1:04 PM - 06/08/2005 by Felix Laufer

You might start to feel like your Windows desktop is actually shrinking, given the onslaught of utilities and applications competing for its limited space. Those of our readers working on a screen using a resolution of 1024x768 or even less will be especially aware of this problem. In such cases, a second monitor can be a good solution - but only if your graphics card or notebook offers a second monitor output.

Increasingly, notebooks are being used as desktop replacements - in 2004, notebook sales actually surpassed those of desktop systems for the first time. In cases where such desktop replacements are used for CAD or photo/video editing, desktop real-estate is at a real premium.
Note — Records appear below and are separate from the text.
-- ==== Sys2Proof/Certificates/Slice0/Obligations.lean ====
section
/-! DEFINITION. The statements for the provers. -/

open Sys2Proof
open Sys2Proof.Machine

/-! ### FB instructions (chapter 04) -/

/-- R93, Table 4-7: the wrapping and bitwise operations; a saturating operation returns the exact result when it fits the type,
otherwise the nearer bound; nothing but Wd and PC changes. -/
def Obligations.WrappingBitwiseAndSaturatingResults : Prop :=
    (∀ (s : State) (e : EngId) (tk : TaskId) (l : Nat) (rd ra rb : Reg) (imm : Half), Issues s e tk l →
      let a := wGet s e ra
      let b := wGet s e rb
      let a32 : Word := a.setWidth 32
      let b32 : Word := b.setWidth 32
      Gives s (.add e rd ra rb) e rd (a + b) ∧ Gives s (.addi e rd ra imm) e rd (a + imm.signExtend 64) ∧ Gives s (.sub e rd ra rb) e rd (a - b)
        ∧ Gives s (.mul e rd ra rb) e rd (a * b)
        ∧ Gives s (.addw e rd ra rb) e rd ((a32 + b32).signExtend 64)
        ∧ Gives s (.subw e rd ra rb) e rd ((a32 - b32).signExtend 64)
        ∧ Gives s (.mulw e rd ra rb) e rd ((a32 * b32).signExtend 64)
        ∧ Gives s (.and e rd ra rb) e rd (a &&& b) ∧ Gives s (.or e rd ra rb) e rd (a ||| b)
        ∧ Gives s (.xor e rd ra rb) e rd (a ^^^ b) ∧ Gives s (.andn e rd ra rb) e rd (a &&& ~~~b))
    ∧
    (∀ (s : State) (e : EngId) (tk : TaskId) (l : Nat) (rd ra rb : Reg), Issues s e tk l →
      let a := wGet s e ra
      let b := wGet s e rb
      let aS := (a.setWidth 32).toInt
      let bS := (b.setWidth 32).toInt
      let aU : Int := (a.setWidth 32).toNat
      let bU : Int := (b.setWidth 32).toNat
      Gives s (.adds e rd ra rb) e rd (nearestS 64 (a.toInt + b.toInt))
        ∧ Gives s (.subs e rd ra rb) e rd (nearestS 64 (a.toInt - b.toInt))
        ∧ Gives s (.addsw e rd ra rb) e rd (nearestS 32 (aS + bS)) ∧ Gives s (.subsw e rd ra rb) e rd (nearestS 32 (aS - bS))
        ∧ Gives s (.mulsw e rd ra rb) e rd (nearestS 32 (aS * bS))
        ∧ Gives s (.addusw e rd ra rb) e rd (nearestU 32 (aU + bU)) ∧ Gives s (.subusw e rd ra rb) e rd (nearestU 32 (aU - bU))
        ∧ Gives s (.mulusw e rd ra rb) e rd (nearestU 32 (aU * bU))
        ∧ Gives s (.satsb e rd ra) e rd (nearestS 8 a.toInt) ∧ Gives s (.satsh e rd ra) e rd (nearestS 16 a.toInt)
        ∧ Gives s (.satsw e rd ra) e rd (nearestS 32 a.toInt) ∧ Gives s (.satub e rd ra) e rd (nearestU 8 a.toInt)
        ∧ Gives s (.satuh e rd ra) e rd (nearestU 16 a.toInt) ∧ Gives s (.satuw e rd ra) e rd (nearestU 32 a.toInt))

/-- Tables 4-7 and 4-8: shifts take the count modulo the width, the .W forms the low 32 bits; compares, minima and maxima,
extensions, and the immediate forms. -/
def Obligations.ShiftCompareExtendAndImmediateResults : Prop :=
    (∀ (s : State) (e : EngId) (tk : TaskId) (l : Nat) (rd ra rb : Reg) (sh : BitVec 6), Issues s e tk l →
      let a := wGet s e ra
      let a32 : Word := a.setWidth 32
      let n := (wGet s e rb).toNat % 64
      let m := (wGet s e rb).toNat % 32
      Gives s (.sll e rd ra rb) e rd (a <<< n) ∧ Gives s (.srl e rd ra rb) e rd (a >>> n)
        ∧ Gives s (.sra e rd ra rb) e rd (a.sshiftRight n)
        ∧ Gives s (.rol e rd ra rb) e rd (a.rotateLeft n) ∧ Gives s (.ror e rd ra rb) e rd (a.rotateRight n)
        ∧ Gives s (.sllw e rd ra rb) e rd ((a32 <<< m).signExtend 64) ∧ Gives s (.srlw e rd ra rb) e rd ((a32 >>> m).signExtend 64)
        ∧ Gives s (.sraw e rd ra rb) e rd ((a32.sshiftRight m).signExtend 64)
        ∧ Gives s (.rolw e rd ra rb) e rd ((a32.rotateLeft m).setWidth 64) ∧ Gives s (.rorw e rd ra rb) e rd ((a32.rotateRight m).setWidth 64)
        ∧ Gives s (.slli e rd ra sh) e rd (a <<< sh.toNat) ∧ Gives s (.srli e rd ra sh) e rd (a >>> sh.toNat)
        ∧ Gives s (.srai e rd ra sh) e rd (a.sshiftRight sh.toNat))
    ∧
    (∀ (s : State) (e : EngId) (tk : TaskId) (l : Nat) (rd ra rb : Reg) (imm : Half), Issues s e tk l →
      let a := wGet s e ra
      let b := wGet s e rb
      let si : Dword := imm.signExtend 64
      let zi : Dword := imm.setWidth 64
      Gives s (.slt e rd ra rb) e rd (if a.toInt < b.toInt then 1 else 0)
        ∧ Gives s (.sltu e rd ra rb) e rd (if a.toNat < b.toNat then 1 else 0)
        ∧ Gives s (.slti e rd ra imm) e rd (if a.toInt < si.toInt then 1 else 0)
        ∧ Gives s (.sltiu e rd ra imm) e rd (if a.toNat < si.toNat then 1 else 0)
        ∧ Gives s (.min e rd ra rb) e rd (BitVec.ofInt 64 (min a.toInt b.toInt))
        ∧ Gives s (.max e rd ra rb) e rd (BitVec.ofInt 64 (max a.toInt b.toInt))
        ∧ Gives s (.minu e rd ra rb) e rd (BitVec.ofNat 64 (min a.toNat b.toNat))
        ∧ Gives s (.maxu e rd ra rb) e rd (BitVec.ofNat 64 (max a.toNat b.toNat))
        ∧ Gives s (.sextb e rd ra) e rd ((a.setWidth 8).signExtend 64) ∧ Gives s (.sexth e rd ra) e rd ((a.setWidth 16).signExtend 64)
        ∧ Gives s (.sextw e rd ra) e rd ((a.setWidth 32).signExtend 64) ∧ Gives s (.zextb e rd ra) e rd (a &&& 0xFF)
        ∧ Gives s (.zexth e rd ra) e rd (a &&& 0xFFFF) ∧ Gives s (.zextw e rd ra) e rd (a &&& 0xFFFFFFFF)
        ∧ Gives s (.addi e rd ra imm) e rd (a + si) ∧ Gives s (.andi e rd ra imm) e rd (a &&& zi)
        ∧ Gives s (.ori e rd ra imm) e rd (a ||| zi) ∧ Gives s (.xori e rd ra imm) e rd (a ^^^ zi)
        ∧ Gives s (.lui e rd imm) e rd (si <<< 16))

/-- R94: quotients and remainders; a divisor of 0 gives 0 and ARITH, the overflowing quotient gives itself and ARITH. -/
def Obligations.DivisionResultsAndArithFlag : Prop :=
  ∀ (s : State) (e : EngId) (tk : TaskId) (l : Nat) (rd ra rb : Reg), Issues s e tk l →
    let a := wGet s e ra
    let b := wGet s e rb
    let a32 : Word := a.setWidth 32
    let b32 : Word := b.setWidth 32
    let z := decide (b = 0)
    let z32 := decide (b32 = 0)
    GivesFlag s (.div e rd ra rb) e tk rd (if z then 0 else BitVec.ofInt 64 (Int.tdiv a.toInt b.toInt)) tfArith
        (z || decide (a.toInt = -2 ^ 63 ∧ b.toInt = -1))
      ∧ GivesFlag s (.divw e rd ra rb) e tk rd
        (if z32 then 0 else (BitVec.ofInt 32 (Int.tdiv a32.toInt b32.toInt)).signExtend 64) tfArith
        (z32 || decide (a32.toInt = -2 ^ 31 ∧ b32.toInt = -1))
      ∧ GivesFlag s (.divu e rd ra rb) e tk rd (if z then 0 else BitVec.ofNat 64 (a.toNat / b.toNat)) tfArith z
      ∧ GivesFlag s (.divuw e rd ra rb) e tk rd (if z32 then 0 else BitVec.ofNat 64 (a32.toNat / b32.toNat)) tfArith z32
      ∧ GivesFlag s (.rem e rd ra rb) e tk rd (if z then 0 else BitVec.ofInt 64 (Int.tmod a.toInt b.toInt)) tfArith z
      ∧ GivesFlag s (.remw e rd ra rb) e tk rd (if z32 then 0 else BitVec.ofInt 64 (Int.tmod a32.toInt b32.toInt)) tfArith z32
      ∧ GivesFlag s (.remu e rd ra rb) e tk rd (if z then 0 else BitVec.ofNat 64 (a.toNat % b.toNat)) tfArith z
      ∧ GivesFlag s (.remuw e rd ra rb) e tk rd (if z32 then 0 else BitVec.ofNat 64 (a32.toNat % b32.toNat)) tfArith z32

/-- R95, Table 4-9: the floating-point operations write what the model's IEEE 754 arithmetic gives for the operand bits of
the format; FABS and FNEG act on the sign bit alone, but a NaN result is the canonical quiet NaN; CVT between kinds that Table 4-9 allows, with ARITH (R96). One quiet
NaN operand yields the other operand in FMIN and FMAX; two zeros of opposite sign give −0 and +0; a NaN compares as false. -/
def Obligations.FloatingPointResults : Prop :=
    (∀ (s : State) (e : EngId) (tk : TaskId) (l : Nat) (p : FpFmt) (rd ra rb : Reg) (src dst : CvtKind) (rtz : Bool),
      Issues s e tk l →
      let f := fmtOf p
      let a := (wGet s e ra).toNat % 2 ^ f.width
      let b := (wGet s e rb).toNat % 2 ^ f.width
      let x := fpUnpack f a
      let y := fpUnpack f b
      let v (n : Nat) : Dword := BitVec.ofNat 64 n
      Gives s (.fadd e p rd ra rb) e rd (v (fpAdd f x y)) ∧ Gives s (.fsub e p rd ra rb) e rd (v (fpAdd f x y.negate))
        ∧ Gives s (.fmul e p rd ra rb) e rd (v (fpMul f x y)) ∧ Gives s (.fdiv e p rd ra rb) e rd (v (fpDiv f x y))
        ∧ Gives s (.fsqrt e p rd ra) e rd (v (fpSqrt f x))
        ∧ Gives s (.fmin e p rd ra rb) e rd (v (fpMinMax f false a b)) ∧ Gives s (.fmax e p rd ra rb) e rd (v (fpMinMax f true a b))
        ∧ Gives s (.fabs e p rd ra) e rd (v (if x.isNan then f.qnan else a % 2 ^ (f.width - 1)))
        ∧ Gives s (.fneg e p rd ra) e rd (v (if x.isNan then f.qnan else (a + 2 ^ (f.width - 1)) % 2 ^ f.width))
        ∧ Gives s (.feq e p rd ra rb) e rd (v (fpEq x y).toNat) ∧ Gives s (.flt e p rd ra rb) e rd (v (fpLt x y).toNat)
        ∧ Gives s (.fle e p rd ra rb) e rd (v (fpEq x y || fpLt x y).toNat) ∧ Gives s (.fclass e p rd ra) e rd (v (fpClass f a))
        ∧ (cvtKindsOk src dst = true →
            let r := cvtTo dst (cvtSrc src (wGet s e ra)) rtz
            GivesFlag s (.cvt e src dst rtz rd ra) e tk rd r.1 tfArith r.2))
    ∧
    (∀ (p : FpFmt) (a b : Nat),
      let f := fmtOf p
      a < 2 ^ f.width → b < 2 ^ f.width →
      (∀ q c, fpUnpack f a = .nan q → (∀ q', fpUnpack f b ≠ .nan q') → c = fpMinMax f true a b ∨ c = fpMinMax f true b a
          ∨ c = fpMinMax f false a b ∨ c = fpMinMax f false b a → c = b)
        ∧ fpMinMax f false 0 f.signBit = f.signBit ∧ fpMinMax f false f.signBit 0 = f.signBit
        ∧ fpMinMax f true 0 f.signBit = 0 ∧ fpMinMax f true f.signBit 0 = 0
        ∧ (∀ q, fpUnpack f a = .nan q →
            fpEq (fpUnpack f a) (fpUnpack f b) = false ∧ fpLt (fpUnpack f a) (fpUnpack f b) = false
              ∧ fpEq (fpUnpack f b) (fpUnpack f a) = false ∧ fpLt (fpUnpack f b) (fpUnpack f a) = false))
Consequently, users may soon feel the need for more space, even if just for such mundane tasks such as housing email programs, IM windows and system utilities.

Notebooks often don't have internal expansion bays, and those that do rarely use standardized interfaces. This means that in most cases, the selection of available devices is limited to external solutions.

The first step in determining if you can expand your system's graphics capabilities is to check out the graphics interface of the system in question. Desktop graphics cards, for example, have come with two monitor connectors for some time now. The most frequent combination is one VGA and one DVI output, although more recent cards tend to sport two DVI connections. In contrast, while almost all notebooks also come with at least one additional VGA connector for an external display, DVI connectors are still very rare and are only now starting to be more widely seen.

Of course, there are many computers that simply do not have a second graphics output at all. In these cases, the USB 2.0 VGA adapter made by Sitecom might give you the additional graphics capability you need. The device could also come in handy on servers that don't have any graphics hardware at all.